Basquete - Os jogadores do Santos inovaram mais uma vez no treinamento realizado na manhã desta quarta-feira, no CT Rei Pelé. Ao invés de usarem os pés, os jogadores jogaram bola com as mãos, em atividade parecida com o basquete. Molina ficou com um arco, simbolizando a cesta. A atividade foi sugerida pelo preparador físico Flávio Oliveira. Depois do 'basquete', o elenco participou do tradicional 'rachão'.
Susto - O zagueiro André Astorga deu um susto em seus companheiros e na comissão técnica do Santos, no treinamento desta quarta-feira. Durante o 'rachão' disputado no CT Rei Pelé, nesta quarta-feira, o defensor recebeu uma cotovelada, involuntária, do volante Germano. O incidente aconteceu após uma bola levantada na área. O supercílio de Astorga sangrou bastante, manchando a camisa de treino do jogador. Apesar disso, o zagueiro não precisou levar pontos no local. Um curativo foi feito no local da contusão e Astorga logo voltou à atividade.

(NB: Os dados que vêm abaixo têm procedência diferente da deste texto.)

@[simp] theorem lapseContext_keeps (k : Nat) (s : State) :
    (lapseContext k s).pending = s.pending ∧ (lapseContext k s).part = s.part ∧ (lapseContext k s).prun = s.prun ∧
    (lapseContext k s).straps = s.straps ∧ (lapseContext k s).transit = s.transit ∧
    (lapseContext k s).slots = s.slots ∧ (lapseContext k s).boxes = s.boxes ∧
    (lapseContext k s).lampMap = s.lampMap ∧ (lapseContext k s).broadcasts = s.broadcasts ∧
    (lapseContext k s).calendar = s.calendar ∧ (lapseContext k s).sweep = s.sweep ∧
    (lapseContext k s).greetings = s.greetings ∧ (lapseContext k s).lamps = s.lamps ∧
    (lapseContext k s).control = s.control ∧ (lapseContext k s).reports = s.reports ∧
    (lapseContext k s).counts = s.counts ∧ (lapseContext k s).restartTag = s.restartTag ∧
    (lapseContext k s).loader = s.loader ∧ (lapseContext k s).failing = s.failing := by
  unfold lapseContext
  (try dsimp only); (repeat' split) <;> simp

@[simp] theorem timeoutTaken_keeps (c : TimeoutClaim) (s : State) :
    (timeoutTaken c s).pending = s.pending ∧ (timeoutTaken c s).part = s.part ∧ (timeoutTaken c s).prun = s.prun ∧
    (timeoutTaken c s).straps = s.straps ∧ (timeoutTaken c s).now = s.now ∧
    (timeoutTaken c s).transit.ctlSel = s.transit.ctlSel ∧ (timeoutTaken c s).transit.regions = s.transit.regions ∧
    (timeoutTaken c s).transit.arrivals = s.transit.arrivals ∧ (timeoutTaken c s).transit.turn = s.transit.turn ∧
    (timeoutTaken c s).transit.order = s.transit.order ∧ (timeoutTaken c s).transit.returned = s.transit.returned ∧
    (timeoutTaken c s).lampMap = s.lampMap ∧ (timeoutTaken c s).broadcasts = s.broadcasts ∧
    (timeoutTaken c s).calendar = s.calendar ∧ (timeoutTaken c s).sweep = s.sweep ∧
    (timeoutTaken c s).greetings = s.greetings ∧ (timeoutTaken c s).control = s.control ∧
    (timeoutTaken c s).counts = s.counts ∧ (timeoutTaken c s).restartTag = s.restartTag ∧
    (timeoutTaken c s).loader = s.loader ∧ (timeoutTaken c s).failing = s.failing := by
  unfold timeoutTaken
  (try dsimp only); (repeat' split) <;> simp

/-! ### Slot records -/

@[simp] theorem refuseBytes_keeps (o z : Nat) (c : ReportBody) (j : SlotWork) :
    (refuseBytes o z c j).state.pending = j.state.pending ∧ (refuseBytes o z c j).state.part = j.state.part ∧
    (refuseBytes o z c j).state.prun = j.state.prun ∧ (refuseBytes o z c j).state.straps = j.state.straps ∧
    (refuseBytes o z c j).state.now = j.state.now ∧ (refuseBytes o z c j).state.transit = j.state.transit ∧
    (refuseBytes o z c j).state.slots = j.state.slots ∧ (refuseBytes o z c j).state.boxes = j.state.boxes ∧
    (refuseBytes o z c j).state.lampMap = j.state.lampMap ∧ (refuseBytes o z c j).state.deposit = j.state.deposit ∧
    (refuseBytes o z c j).state.broadcasts = j.state.broadcasts ∧ (refuseBytes o z c j).state.calendar = j.state.calendar ∧
    (refuseBytes o z c j).state.sweep = j.state.sweep ∧ (refuseBytes o z c j).state.greetings = j.state.greetings ∧
    (refuseBytes o z c j).state.lamps = j.state.lamps ∧ (refuseBytes o z c j).state.control = j.state.control ∧
    (refuseBytes o z c j).state.reports = j.state.reports ∧ (refuseBytes o z c j).state.counts = j.state.counts ∧
    (refuseBytes o z c j).state.restartTag = j.state.restartTag ∧ (refuseBytes o z c j).state.loader = j.state.loader ∧
    (refuseBytes o z c j).state.failing = j.state.failing := by
  unfold refuseBytes
  (try dsimp only); (repeat' split) <;> simp

@[simp] theorem judgeIdentity_keeps (n o z h : Nat) (g : Nat → Bool) (a b : ReportBody) (p : Nat → SlotRec → SlotRec) (j : SlotWork) :
    (judgeIdentity n o z h g a b p j).state.pending = j.state.pending ∧
    (judgeIdentity n o z h g a b p j).state.part = j.state.part ∧ (judgeIdentity n o z h g a b p j).state.prun = j.state.prun ∧
    (judgeIdentity n o z h g a b p j).state.straps = j.state.straps ∧
    (judgeIdentity n o z h g a b p j).state.now = j.state.now ∧
    (judgeIdentity n o z h g a b p j).state.transit = j.state.transit ∧
    (judgeIdentity n o z h g a b p j).state.lampMap = j.state.lampMap ∧
    (judgeIdentity n o z h g a b p j).state.deposit = j.state.deposit ∧
    (judgeIdentity n o z h g a b p j).state.broadcasts = j.state.broadcasts ∧
    (judgeIdentity n o z h g a b p j).state.calendar = j.state.calendar ∧
    (judgeIdentity n o z h g a b p j).state.sweep = j.state.sweep ∧
    (judgeIdentity n o z h g a b p j).state.greetings = j.state.greetings ∧
    (judgeIdentity n o z h g a b p j).state.control = j.state.control ∧
    (judgeIdentity n o z h g a b p j).state.reports = j.state.reports ∧
    (judgeIdentity n o z h g a b p j).state.counts = j.state.counts ∧
    (judgeIdentity n o z h g a b p j).state.restartTag = j.state.restartTag ∧
    (judgeIdentity n o z h g a b p j).state.loader = j.state.loader ∧
    (judgeIdentity n o z h g a b p j).state.failing = j.state.failing := by
  unfold judgeIdentity
  (try dsimp only); (repeat' split) <;> simp
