-- ==== Sys2Proof/Laws/Failure.lean ====
section
/-! SUPPORT. What emptying the shadows leaves, and what a load that fails, its draining and its settling in FAILED can do,
said once for each. -/

namespace Sys2Proof.Machine

/-- A cell of a table whose cells are all alike. -/
theorem cell_replicate {α : Type} (n : Nat) (d : α) (k : Nat) : ((Vector.replicate n d)[k]?).getD d = d := by
  by_cases hk : k < n <;> simp [hk]

/-- Emptied shadows, every cell of every table at its empty value. -/
theorem clearShadows_empty (s : State) : ShadowsEmpty (clearShadows s) :=
  ⟨rfl, rfl, rfl, rfl, cell_replicate 48 none, rfl, cell_replicate 4 Calibration.default,
    cell_replicate 16 Broadcast.absent, rfl, cell_replicate 64 [], rfl, cell_replicate 48 none, rfl,
    cell_replicate 192 Shelf.empty, (fun k => by cases k <;> rfl), rfl, rfl, cell_replicate 8 ClassEntry.default⟩

/-- A failing load leaves the part state, the order and the arrivals, drains its loader's entries, and keeps its cause. -/
theorem failLoad_leaves (cause : LoadFailure) (s : State) :
    (failLoad cause s).part = s.part ∧ (failLoad cause s).loader = none ∧ (failLoad cause s).failing = some cause
    ∧ (failLoad cause s).transit.queue = s.transit.queue.map orphanLoader
    ∧ (failLoad cause s).transit.order = s.transit.order ∧ (failLoad cause s).transit.arrivals = s.transit.arrivals
    ∧ (failLoad cause s).slots = [] ∧ (failLoad cause s).boxes = [] ∧ (failLoad cause s).lampMap = []
    ∧ (failLoad cause s).pending = s.pending ∧ (failLoad cause s).calendar = s.calendar
    ∧ (failLoad cause s).now = s.now := ⟨rfl, rfl, rfl, rfl, rfl, rfl, rfl, rfl, rfl, rfl, rfl, rfl⟩

/-- Entry to FAILED leaves every shadow empty and changes, beside them, the part state, the turn, the cause and the reports
alone. -/
theorem enterFailed_changes (cause : LoadFailure) (s : State) :
    enterFailed cause s = { clearShadows s with
      part := .failed, transit := { s.transit with regions := [], turn := .upstream }, failing := none
      reports := (enterFailed cause s).reports } := by
  unfold enterFailed
  split
  · rfl
  · rfl

/-- Settling does nothing, or enters FAILED with the cause kept, no entry being left to drain. -/
theorem settleFailure_cases (s : State) :
    settleFailure s = s ∨ ∃ cause, s.failing = some cause ∧ s.transit.queue.any isDraining = false
      ∧ settleFailure s = enterFailed cause s := by
  unfold settleFailure
  split
  · rename_i cause h
    split
    · exact .inl rfl
    · rename_i hq
      exact .inr ⟨cause, h, Bool.eq_false_iff.mpr hq, rfl⟩
  · exact .inl rfl

/-- With no failed load there is nothing to settle. -/
theorem settleFailure_none {s : State} (h : s.failing = none) : settleFailure s = s := by
  unfold settleFailure
  rw [h]

/-- A property kept by the delivery of an answer and by entry to FAILED is kept by an answer taken. -/
theorem answerTaken_keeps (I : State → Prop) (s : State) (m : MemAnswer) (h : I s)
    (hd : ∀ e queue, s.transit.queue = e :: queue → I (deliver e m { s with transit := { s.transit with queue := queue } }))
    (hf : ∀ cause u, I u → u.failing = some cause → u.transit.queue.any isDraining = false → I (enterFailed cause u)) :
    I (answerTaken m s) := by
  unfold answerTaken
  split
  · exact h
  · rename_i e queue hq
    rcases settleFailure_cases (deliver e m { s with transit := { s.transit with queue := queue } }) with hs | ⟨c, h1, h2, hs⟩
    · rw [hs]; exact hd e queue hq
    · rw [hs]; exact hf c _ (hd e queue hq) h1 h2

end Sys2Proof.Machine
end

Novo Pita? - O técnico Vágner Mancini comparou nesta quarta-feira, em entrevista coletiva, no CT Rei Pelé, o estilo de jogo do meia Paulo Henrique Lima com Pita, ex-jogador do próprio Santos no final da década de 70, começo dos anos 80 e que também brilhou com a camisa do São Paulo. Para o treinador, 'Ganso' lembra em determinados aspectos o futebol de Pita. "Sinceramente, vejo muita semelhança do Paulo Henrique com ele. O Pita sabia esconder a bola, dar um toque genial no momento certo. O Paulo também tem essa característica. E quando o jogo está difícil, ele encontra espaços que os outros não vêem. O toque de bola dele, a maneira como envolve o adversário, como bate na bola, acaba chamando a atenção. Por isso digo que ele lembra muito mais o Pita, do que o Giovanni, que era mais um atacante", disse Mancini.
Homem de confiança - Segundo o técnico do Santos, Vágner Mancini, todo time precisa ter um técnico em campo. E no Peixe, este jogador que simboliza o treinador dentro do gramado é o volante Rodrigo Souto. "Esse tipo de atleta ajuda muito, pois quando o estádio está cheio, com aquele barulho todo, fica difícil o técnico ficar passando informações. Por isso é importante termos jogadores com visão tática, como o Souto e o Brum. Mais o Rodrigo Souto, que tem uma visão tática muito interessante. As vezes ele é o segundo homem de meio-campo, está atrás e ele empurra o Roberto Brum para chegar a frente. O Souto também sabe a hora de avançar ou segurar mais o jogo. Por isso eu passo minhas instruções a ele. Quando não dá para passar diretamente a ele, peço para alguém falar o que eu quero, pois sei que o Rodrigo vai saber colocar em prática o que estou pensando", comentou Mancini.